VEJA – E tem como recolocar o gênio na garrafa?
LIMONGI – Não é uma coisa para se fazer do dia para a noite com um sistema político que está fraturado em razão do impeachment. Esse acordo atual foi feito no terceiro ano do governo quando o Arthur Lira vira presidente da Câmara e o Bolsonaro entrega o orçamento para ele e “cuida disso aí e não me faça mal”.
Ao mesmo tempo, o PT de hoje não é não é o PT de dantes. É um PT em que houve uma troca geracional e regional. O PT é um partido hoje de ex-governadores do Nordeste, do Rui Costa, do Wellington Dias, do Camilo Santana, que suportaram o auge do bolsonarismo em 2018. Não é mais o PT do José Dirceu, dos sindicalistas.
E por fim a oposição ao governo é outra. Existe uma direita que não é razoável, que pede uma CPI do 8 de janeiro para gravar vídeos para internet, uma coisa surreal.
VEJA – E como o presidente Lula se coloca nesse nesso cenário?
LIMONGI – Lula cresceu num outro mundo, numa outra estrutura e agora ele tem que se adaptar a essa lógica na qual ninguém quer saber o governo está fazendo ou não está fazendo, querem fazer bagunça, gravar vídeo e mandar mensagem.
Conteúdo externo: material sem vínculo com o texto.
theorem exec_of_blockAccess_error (hb : blockAccess s i = some (ea, store))
    (hp : privilegedInstr i = true → s.userMode = false) (h : locate s ea store = .error e) :
    exec i s = stopWith s e := by
  cases i with
  | dcbf | dcbst | icbi | dcbz => cases hb; exact withBlock_error h _
  | dcbi => cases hb; exact (privileged_supervisor (hp rfl) _).trans (withBlock_error h _)
  | _ => cases hb

/-- An instruction whose first byte may not be accessed is that stop, from the state it found. -/
theorem exec_of_firstAccess_error (hf : firstAccess s i = some (ea, store)) (hok : i.wf = true)
    (hp : privilegedInstr i = true → s.userMode = false) (h : locate s ea store = .error e) :
    exec i s = stopWith s e := by
  obtain ⟨n, hn, hw⟩ | hb := firstAccess_cases hf
  · exact exec_of_wholeAccess_error hw hok (access_first_error h hn)
  · exact exec_of_blockAccess_error hb hp h

theorem missOnly_miss (h : lookupData s ea = .miss) (store : Bool) (k : Page → Result) :
    missOnly s ea store k = .next (takeException (.dataTlbMiss ea store) s) := by
  simp only [missOnly, h]

/-- An instruction whose address no entry translates takes the Data TLB Miss. -/
theorem exec_of_missAccess (hm : missAccess s i = some (ea, store)) (hok : i.wf = true)
    (hp : privilegedInstr i = true → s.userMode = false) (h : lookupData s ea = .miss) :
    exec i s = .next (takeException (.dataTlbMiss ea store) s) := by
  unfold missAccess at hm
  split at hm
  case h_6 => exact exec_of_firstAccess_error hm hok hp (locate_miss h store)
  all_goals
    cases hm
    exact (privileged_supervisor (hp rfl) _).trans (missOnly_miss h _ _)

/-! ### Entering the interrupts -/

theorem flagAt_store (store : Bool) : flagAt 8 store = storeSyndrome store := by cases store <;> rfl

/-- The Data TLB Miss interrupt, whole. -/
theorem takeDataTlbMiss_spec (s : State) (ea : Word) (store : Bool) :
    EntersNonCritical s (takeException (.dataTlbMiss ea store) s) 0x1100 s.pc
      (s.keptSyndrome ||| storeSyndrome store) ea := by
  have hkept : ∀ r, r ≠ .dear → (s.setSpr .dear ea).spr r = s.spr r := fun r hr => State.spr_setSpr_ne _ ea hr
  have hdear : (s.setSpr .dear ea).spr .dear = ea := (State.spr_setSpr_self _ .dear ea).trans BitVec.and_allOnes
  have hw : flagAt 8 store &&& Spr.mask .esr = flagAt 8 store := by cases store <;> decide
  have h := takeInterrupt_setSyndrome_spec .dataTlbMiss s.pc (s.setSpr .dear ea) rfl hw
  rw [hdear, State.keptSyndrome, hkept .esr (by decide), flagAt_store] at h
  exact { h with
    pc := h.pc.trans (congrArg (fun v : Word => (v &&& 0xFFFF0000) ||| 0x1100) (hkept .evpr (by decide)))
    sprs := fun r h0 h1 he hd => (h.sprs r h0 h1 he hd).trans (hkept r hd) }

/-- An instruction whose first byte raises a data storage exception enters the Data Storage interrupt. -/
theorem completes_dataStorage (hf : firstAccess s i = some (ea, store)) (hok : i.wf = true)
    (hp : privilegedInstr i = true → s.userMode = false) {zone u0 : Bool}
    (h : locate s ea store = .error (.exc (.dataStorage ea store zone u0))) {w : Word}
    (hw : storeSyndrome store ||| flagAt 9 zone ||| flagAt 16 u0 = w) :
    Completes (exec i s) fun t => EntersNonCritical s t 0x0300 s.pc (s.keptSyndrome ||| w) ea :=
  ⟨_, exec_of_firstAccess_error hf hok hp h,
    hw ▸ flagAt_store store ▸ takeDataStorage_spec s s.draws ea store zone u0⟩

/-- Settles O34: each clause names why the first byte stops. -/
theorem dataExceptions : Obligations.DataExceptions := by
  intro s i ea store hok hp
  refine ⟨fun hm hd hno => ⟨_, exec_of_missAccess hm hok hp (lookupData_miss hd hno), takeDataTlbMiss_spec s ea store⟩,
    fun hf hd k hk => ?_, fun hf hd hu hx => ?_⟩
  · intro e
    have hl := lookupData_entry hd hk
    have zoneFree : ¬zoneDenies s e → (entryPage s e ea).zoneDenied s.msrPR = false := fun hz =>
      Bool.eq_false_iff.2 fun h => hz ((entryPage_zoneDenied s e ea).1 h)
    refine ⟨fun hz => ?_, fun hz hs hwr hno => ?_, fun hz hs hw hu hx => ?_⟩
    · rw [BitVec.or_assoc]
      exact completes_dataStorage hf hok hp (locate_zoneDenied hl ((entryPage_zoneDenied s e ea).2 hz) store)
        BitVec.or_zero
    · subst hs
      refine completes_dataStorage hf hok hp (locate_writeDenied hl (zoneFree hz) ?_) rfl
      exact (entryPage_writeDenied s e ea).2 fun h => h.elim (Bool.eq_false_iff.1 hwr) hno
    · subst hs
      rw [BitVec.or_assoc]
      refine completes_dataStorage hf hok hp (locate_u0Denied hl (zoneFree hz) ?_ ?_) rfl
      · exact Bool.eq_false_iff.2 fun h => (entryPage_writeDenied s e ea).1 h hw
      · exact Bool.and_eq_true_iff.2 ⟨hx, hu⟩
  · rw [BitVec.or_assoc]
    exact completes_dataStorage hf hok hp
      (locate_u0Denied (lookupData_real hd ea) rfl rfl (Bool.and_eq_true_iff.2 ⟨hx, hu⟩)) rfl

end Sys2Proof.Machine
end

section
/-! SUPPORT. Taking an interrupt, of any class, and which one is taken at a quiet boundary (60_exceptions.md R521 to
R523, R550 to R552). -/

namespace Sys2Proof.Machine

/-! ### Taking an interrupt -/

theorem saveContext_eq (s : State) (c : InterruptClass) (ret : Word) : s.saveContext c ret =
    { s with sprs := (s.saveContext c ret).sprs, draws := (s.saveContext c ret).draws } := by
  have hm : msrMask ≠ 0xFFFFFFFF := by decide
  cases c <;>
    · simp only [State.saveContext, State.afterMasked, hm, if_false]
      rfl

/-- An entry synchronises context and changes the registers it saves, the MSR and the program counter, nothing else. -/
theorem takeInterrupt_eq (k : Interrupt) (ret : Word) (s : State) : takeInterrupt k ret s =
    { s.contextSync with
      sprs := (takeInterrupt k ret s).sprs, msr := (takeInterrupt k ret s).msr, pc := (takeInterrupt k ret s).pc,
      draws := (takeInterrupt k ret s).draws } :=
  congrArg (fun u => ((u.setMsr (s.msr &&& k.kind.keptMsr)).setPc (s.vector k)).contextSync)
    (saveContext_eq s k.kind ret)

/-- Any part of the state that is no register an entry writes, after the entry. -/
theorem takeInterrupt_part {α : Sort _} (k : Interrupt) (ret : Word) (s : State) (f : State → α) :
    f (takeInterrupt k ret s) = f { s.contextSync with
      sprs := (takeInterrupt k ret s).sprs, msr := (takeInterrupt k ret s).msr, pc := (takeInterrupt k ret s).pc,
      draws := (takeInterrupt k ret s).draws } := congrArg f (takeInterrupt_eq k ret s)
Atrelados ao Bolsonaro, o PL, PP, União Brasil tiveram um desempenho excepcional na eleição e não têm como aderir ao governo Lula sem trair o seu eleitorado de forma radical.
VEJA – É um impasse?
LIMONGI – Só depois da eleição para prefeito e, principalmente, no pós eleição para presidente da Câmara é que vai dar sinalizar um pouco para onde vai essa oposição. Eles podem se viabilizar para voltar à presidência em 2024. Até lá é o impasse.